The Supreme Court has refused a local authority permission to appeal in legal proceedings brought by the council in a bid to establish that the mother of a girl born with Foetal Alcohol Syndrome (FAS) had committed a crime by drinking heavily during the pregnancy.

In the case of CP (a child) v First Tier Tribunal (Criminal Injuries Compensation) UKSC 2015/0006 the appellant, CP, was born with FAS disorder as a result of the mother’s drinking.

The mother had been warned about the damage her drinking – half a bottle of vodka and eight cans of strong lager – would cause.

An unnamed council in the North West applied on CP's behalf to the Criminal Injuries Compensation Authority (CICA) for compensation on the basis that she was the victim of a crime of violence because her mother had administered a noxious substance on another person contrary to s. 23 Offences Against the Person Act 1861.

The First Tier Tribunal awarded CP compensation but this was overturned in the Upper Tribunal.

The case was taken on CP’s behalf to the Court of Appeal.
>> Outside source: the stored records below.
/-! ### Lanes -/

/-- The boundaries of a lane. At its turn tick a COOKING lane's turn flash end becomes the turn tick plus 8 and the turn tick
absent, and no batch changes. At its due tick a COOKING lane and its batch become DUE, due-since is that tick, the turn
flash end is absent, and the first released batch of the lane's kind in the fire queue is staged there; where none is,
nothing is staged (R119, R120, R134). The turn flash ends at its tick (R138); a call and a due batch become overdue,
unacknowledged, at their window plus 1 (R136, R137). That a compare sent where none is due changes nothing, and that the
due tick stays in DUE, are the model's: log entries 3 and 31. -/
def Obligations.LaneBoundaries : Prop :=
  (∀ (s : State) (i : Fin 8),
    ((s.dev.lane i).state = .cooking → (s.dev.lane i).turnTick = some s.dev.sck.tick →
      exec (.turnCompare i) s = .next { s with dev := s.dev.onLane i (fun l =>
        { l with flashEnd := some (s.dev.sck.tick + 8), turnTick := none }) }) ∧
    (((s.dev.lane i).state ≠ .cooking ∨ (s.dev.lane i).turnTick ≠ some s.dev.sck.tick) →
      exec (.turnCompare i) s = .next s) ∧
    (((s.dev.lane i).state ≠ .cooking ∨ (s.dev.lane i).dueTick ≠ some s.dev.sck.tick) →
      exec (.dueCompare i) s = .next s)) ∧
  (∀ (s : State) (i : Fin 8) (b : Batch), s.dev.idsOk → b ∈ s.dev.bp.batches →
    (s.dev.lane i).state = .cooking → (s.dev.lane i).dueTick = some s.dev.sck.tick →
    (s.dev.lane i).current = some b.bid → b.state = .cooking →
    ∃ t, exec (.dueCompare i) s = .next t ∧ t.pending = s.pending ∧ s.dev.Kept t.dev ∧ t.dev.ti = s.dev.ti ∧
      (∃ x ∈ t.dev.bp.batches, x.bid = b.bid ∧ x.state = .due ∧ x.portions = b.portions ∧ x.contribs = b.contribs) ∧
      (∀ j : Fin 8, j ≠ i → t.dev.lane j = s.dev.lane j) ∧
      (s.dev.firstFor (s.dev.laneKind i) = none →
        t.dev.lane i = { s.dev.lane i with state := .due, dueSince := some s.dev.sck.tick, flashEnd := none } ∧
        t.dev.bp.fireQ = s.dev.bp.fireQ) ∧
      (∀ y, s.dev.firstFor (s.dev.laneKind i) = some y →
        t.dev.lane i =
          { s.dev.lane i with
            state := .due, dueSince := some s.dev.sck.tick, flashEnd := none, staged := some y.bid } ∧
        t.dev.bp.fireQ = s.dev.bp.fireQ.filter (fun k => k ≠ y.bid) ∧
        ∃ x ∈ t.dev.bp.batches, x.bid = y.bid ∧ x.staged = true ∧ x.lane = some i)) ∧
  (∀ (s : State) (i : Fin 8),
      ((s.dev.lane i).flashEnd = some s.dev.sck.tick →
        exec (.turnFlashEnd i) s = .next { s with dev := s.dev.onLane i (fun l => { l with flashEnd := none }) }) ∧
      (∀ since, (s.dev.lane i).state = .called → (s.dev.lane i).overdue = .none →
        (s.dev.lane i).calledSince = some since →
        s.dev.sck.tick = since + BitVec.ofNat 24 (s.dev.sp.config.callWindow + 1) →
        exec (.callOverdue i) s = .next { s with dev := s.dev.onLane i (fun l => { l with overdue := .call, ack := false }) }) ∧
      (∀ since, (s.dev.lane i).state = .due → (s.dev.lane i).overdue = .none →
        (s.dev.lane i).dueSince = some since →
        s.dev.sck.tick = since + BitVec.ofNat 24 (s.dev.sp.config.dueWindow + 1) →
        exec (.dueOverdue i) s = .next { s with dev := s.dev.onLane i (fun l => { l with overdue := .due, ack := false }) }))

/-- A start press on a CALLED lane: the batch becomes COOKING at the press tick with its due and turn ticks, the lane with it,
its call and overdue cause cleared and the press held; an own OFFER of the batch in flight takes a reject request
(R130, R131, R148). A press on the lane of the offered batch that comes in the own accept slot changes nothing then: it is
taken right after the fate of the frame, by the lane's state as it then stands (R148). How a press is known to fall there
is the model's: log entry 37. -/
def Obligations.PressStarts : Prop :=
  (∀ (s : State) (i : Fin 8) (b : Batch), s.dev.idsOk → b ∈ s.dev.bp.batches →
    i.val < s.dev.sp.config.laneCount → (s.dev.lane i).lastPress = none →
    (s.dev.lane i).state = .called → (s.dev.lane i).current = some b.bid →
    ∃ t, exec (.buttonPress i false) s = .next t ∧ t.pending = s.pending ∧ s.dev.Kept t.dev ∧ t.dev.ti = s.dev.ti ∧
      (∃ x ∈ t.dev.bp.batches, x =
        { b with
          state := .cooking
          start := some s.dev.sck.tick
          due := some (s.dev.sck.tick + BitVec.ofNat 24 (s.dev.cookOf b.dish))
          turn := if s.dev.turnOf b.dish = 0 then none
            else some (s.dev.sck.tick + BitVec.ofNat 24 (s.dev.turnOf b.dish))
          late := x.late
          offerPending := x.offerPending }) ∧
      t.dev.lane i =
        { s.dev.lane i with
          state := .cooking
          calledSince := none
          dueTick := some (s.dev.sck.tick + BitVec.ofNat 24 (s.dev.cookOf b.dish))
          turnTick := if s.dev.turnOf b.dish = 0 then none
            else some (s.dev.sck.tick + BitVec.ofNat 24 (s.dev.turnOf b.dish))
          overdue := .none
          ack := false
          lastPress := some s.dev.sck.tick } ∧
      (∀ j : Fin 8, j ≠ i → t.dev.lane j = s.dev.lane j) ∧ t.dev.bp.fireQ = s.dev.bp.fireQ ∧
      t.dev.fe.inFlight = s.dev.fe.inFlight.map (fun f =>
        if f.entry = .offer b.bid then { f with rejectReq := true } else f)) ∧
  (∀ (s : State) (i : Fin 8) (f : InFlight) (bid : Nat), s.dev.fe.inFlight = some f → f.entry = .offer bid →
    (s.dev.lane i).state = .called → (s.dev.lane i).current = some bid →
    exec (.buttonPress i true) s = .next { s with dev := { s.dev with fe := { s.dev.fe with
      inFlight := some { f with deferred := some i } } } }) ∧
  (∀ (s : State) (i : Fin 8) (f : InFlight) (fate : Fate) (rep : OfferReply) (line : Followed),
    s.dev.fe.inFlight = some f → f.frame.body.kind = .offer → f.deferred = some i →
    ∃ t u : State,
      exec (.offerFate fate rep line) { s with dev := { s.dev with fe := { s.dev.fe with
        inFlight := some { f with deferred := none } } } } = .next u ∧
      exec (.buttonPress i false) u = .next t ∧ exec (.offerFate fate rep line) s = .next t)

/-- A done press on a DUE lane, or on a COOKING one from half its cook time on: the batch of a wave not AWAY becomes HOLDING at
the press tick and leaves the lane; the staged batch is called in its place, or the lane is IDLE where nothing released
waits for its kind. The batch of an AWAY wave is freed, and with the wave's last batch the record is retired
(R85, R120, R130, R132, R133). -/
def Obligations.PressEnds : Prop :=
  ∀ (s : State) (i : Fin 8) (b : Batch), s.dev.idsOk → b ∈ s.dev.bp.batches →
    i.val < s.dev.sp.config.laneCount → (s.dev.lane i).lastPress = none → (s.dev.lane i).current = some b.bid →
    ((s.dev.lane i).state = .due ∨
      (s.dev.lane i).state = .cooking ∧
        before s.dev.sck.tick (b.start.getD 0 + BitVec.ofNat 24 (s.dev.cookOf b.dish / 2)) = false) →
    ∃ t, exec (.buttonPress i false) s = .next t ∧ t.pending = s.pending ∧ s.dev.Kept t.dev ∧
      (t.dev.lane i).lastPress = some s.dev.sck.tick ∧
      (s.dev.waveStateOf b.wave ≠ some .away →
        t.dev.ti = s.dev.ti ∧
        (∃ x ∈ t.dev.bp.batches, x.bid = b.bid ∧ x.portions = b.portions ∧ x.contribs = b.contribs ∧
          x.done = some s.dev.sck.tick) ∧
        ((s.dev.lane i).staged = none → (∀ x ∈ s.dev.queued, s.dev.released x = false) →
          (∃ x ∈ t.dev.bp.batches, x =
            { b with state := .holding, done := some s.dev.sck.tick, lane := none, late := x.late,
                     offerPending := x.offerPending }) ∧
          t.dev.lane i =
            { s.dev.lane i with
              state := .idle, current := none, staged := none, calledSince := none, turnTick := none, dueTick := none,
              flashEnd := none, dueSince := none, overdue := .none, ack := false,
              lastPress := some s.dev.sck.tick }) ∧
        (∀ y ∈ s.dev.bp.batches, (s.dev.lane i).staged = some y.bid → y.bid ≠ b.bid →
          (∃ x ∈ t.dev.bp.batches, x =
            { b with state := .holding, done := some s.dev.sck.tick, lane := none, late := x.late,
                     offerPending := x.offerPending }) ∧
          (∃ x ∈ t.dev.bp.batches, x =
            { y with state := .called, staged := false, lane := some i, late := x.late,
                     offerPending := x.offerPending }) ∧
          (t.dev.lane i).state = .called ∧ (t.dev.lane i).current = some y.bid ∧ (t.dev.lane i).staged = none ∧
          (t.dev.lane i).calledSince = some s.dev.sck.tick ∧ (t.dev.lane i).overdue = .none)) ∧
      (s.dev.waveStateOf b.wave = some .away →
        (∀ x ∈ t.dev.bp.batches, x.bid ≠ b.bid) ∧
        ((∀ x ∈ s.dev.bp.batches, x.wave = b.wave → x = b) →
          t.dev.wu.waves.map (·.ref) = (s.dev.wu.waves.map (·.ref)).filter (fun r => r ≠ b.wave)))

/-- A press on a configured lane is debounced when the lane's last press tick is present and the press tick less it is 0, 1 or
2, modulo 2^24 and read as signed: it is dropped and changes nothing. Every other press becomes the last press and acts
by the lane's state: in IDLE it does nothing more, and in COOKING before half the cook time neither. The last press is
absent after power-on, RESET and LEAVE (R129). A press on an unconfigured lane changes nothing (R126). A press in the own
accept slot is no other, but on the lane of the offered batch, where R148 defers it (the statement PressStarts). -/
def Obligations.PressDebounce : Prop :=
  ∀ (s : State) (i : Fin 8) (inAccept : Bool),
    (inAccept = true → ∀ f bid, s.dev.fe.inFlight = some f → f.entry = .offer bid →
      ¬((s.dev.lane i).state = .called ∧ (s.dev.lane i).current = some bid)) →
    (s.dev.sp.config.laneCount ≤ i.val → exec (.buttonPress i inAccept) s = .next s) ∧
    (∀ last, i.val < s.dev.sp.config.laneCount → (s.dev.lane i).lastPress = some last →
      (s.dev.sck.tick = last ∨ s.dev.sck.tick = last + 1 ∨ s.dev.sck.tick = last + 2) →
      exec (.buttonPress i inAccept) s = .next s) ∧
    (i.val < s.dev.sp.config.laneCount →
      (∀ last, (s.dev.lane i).lastPress = some last →
        ¬(s.dev.sck.tick = last ∨ s.dev.sck.tick = last + 1 ∨ s.dev.sck.tick = last + 2)) →
      exec (.buttonPress i inAccept) s = .next { s with dev :=
        (s.dev.onLane i (fun l => { l with lastPress := some s.dev.sck.tick })).pressAct i } ∧
      ((s.dev.lane i).state = .idle →
        exec (.buttonPress i inAccept) s = .next { s with dev :=
          (s.dev.onLane i (fun l => { l with lastPress := some s.dev.sck.tick })) }) ∧
      (∀ b, (s.dev.lane i).current.bind s.dev.batch? = some b → (s.dev.lane i).state = .cooking →
        before s.dev.sck.tick (b.start.getD 0 + BitVec.ofNat 24 (s.dev.cookOf b.dish / 2)) = true →
        exec (.buttonPress i inAccept) s = .next { s with dev :=
          (s.dev.onLane i (fun l => { l with lastPress := some s.dev.sck.tick })) })) ∧
    (State.reset.dev.lane i).lastPress = none ∧
    (∀ (addr : Addr) (cls : ClassNo) (t : State), exec (.reset addr cls) s = .next t → (t.dev.lane i).lastPress = none) ∧
    (∀ t : State, s.dev.fe.station ≠ .standby → exec (.leave []) s = .next t → (t.dev.lane i).lastPress = none)

/-! ### The station port -/

/-- The port's checks: the five status codes; a code that names no command is refused with BAD_VALUE; then a command in a
station state or on a class that refuses it with WRONG_STATE; then a parameter length it does not take with BAD_VALUE.
A refused command changes nothing but the held reply and carries no data, and OK carries data for the reads alone (R169).
A select without a command leaves the held reply, and a message cut short makes it BAD_VALUE; a whole message is the
command of its code with as many parameter bytes as its length says, bytes beyond it disregarded (R168). That a select's
command joins the end of the commands that wait is the model's choice: log entry 33. -/
def Obligations.PortRefusals : Prop :=
  (Status.ok.code = 0x00 ∧ Status.wrongState.code = 0x01 ∧ Status.badValue.code = 0x02 ∧ Status.full.code = 0x03 ∧
    Status.unknownRecord.code = 0x04) ∧
  (∀ (code : Byte) (p : List Byte) (s : State),
    code ∉ ([0x00, 0x10, 0x11, 0x12, 0x18, 0x19, 0x20, 0x21, 0x22, 0x23, 0x24, 0x25, 0x30, 0x31, 0x40, 0x41, 0x42,
      0x43] : List Byte) →
    exec (.unknownCommand code p) s = .next (s.replied .badValue [])) ∧
  (∀ (r : PortRow) (p : List Byte) (s : State),
    (r.taken s.dev = false → exec (r.command p) s = .next (s.replied .wrongState [])) ∧
    (r.taken s.dev = true → r.lengthOk p = false → exec (r.command p) s = .next (s.replied .badValue [])) ∧
    (∀ t, exec (r.command p) s = .next t → t.dev.sp.reply.status ≠ .ok →
      t = s.replied t.dev.sp.reply.status []) ∧
    (∀ t, exec (r.command p) s = .next t → t.dev.sp.reply.status = .ok →
      r ∉ ([.readStation, .readWave, .readTicket, .readBatch, .readLane, .readNotice] : List PortRow) →
      t.dev.sp.reply.data = [])) ∧
  (∀ (s : State) (clocked : List Byte), clocked = [] ∨ clocked.head? = some 0 →
    exec (.nullSelect clocked) s = .next s) ∧
  (∀ (s : State) (c n : Byte) (rest : List Byte), c ≠ 0 →
    exec (.messageCutShort [c]) s = .next (s.replied .badValue []) ∧
    (rest.length < n.toNat → exec (.messageCutShort (c :: n :: rest)) s = .next (s.replied .badValue []))) ∧
  (PortRow.all.map (fun r => (r.code, r)) =
    [(0x10, .configure), (0x11, .loadDish), (0x12, .clearMenu), (0x18, .join), (0x19, .leave), (0x30, .silence),
     (0x31, .ring), (0x40, .openWave), (0x41, .issueTicket), (0x42, .voidTicket), (0x43, .sendPickup),
     (0x20, .readStation), (0x21, .readWave), (0x22, .readTicket), (0x23, .readBatch), (0x24, .readLane),
     (0x25, .readNotice)]) ∧
  (∀ (clocked : List Byte) (s : State), s.select clocked = { s with pending := s.pending ++ [selectCommand clocked] }) ∧
  (∀ clocked : List Byte, clocked = [] ∨ clocked.head? = some 0 → selectCommand clocked = .nullSelect clocked) ∧
  (∀ (c n : Byte) (rest : List Byte), c ≠ 0 →
    selectCommand [c] = .messageCutShort [c] ∧
    (rest.length < n.toNat → selectCommand (c :: n :: rest) = .messageCutShort (c :: n :: rest))) ∧
  (∀ (code n : Byte) (params extra : List Byte), code ≠ 0 → params.length = n.toNat →
    (∀ r : PortRow, r.code = code → selectCommand (code :: n :: (params ++ extra)) = r.command params) ∧
    ((∀ r : PortRow, r.code ≠ code) → selectCommand (code :: n :: (params ++ extra)) = .unknownCommand code params))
This proved unsuccessful, with Lord Justice Treacy finding that a foetus was not ‘another person’ for the purposes of s. 23.

The council then sought to raise the issue central to the case – whether CP should be permitted to argue that she was entitled to compensation from CICA as the victim of her mother’s crime of unlawful and malicious wounding or inflicting grievous bodily harm upon any other person contrary to s 20 of the Offences Against the Person Act 1861 – with the Supreme Court.

However, permission to appeal was refused because the application did not raise an arguable point of law, the Supreme Court has said.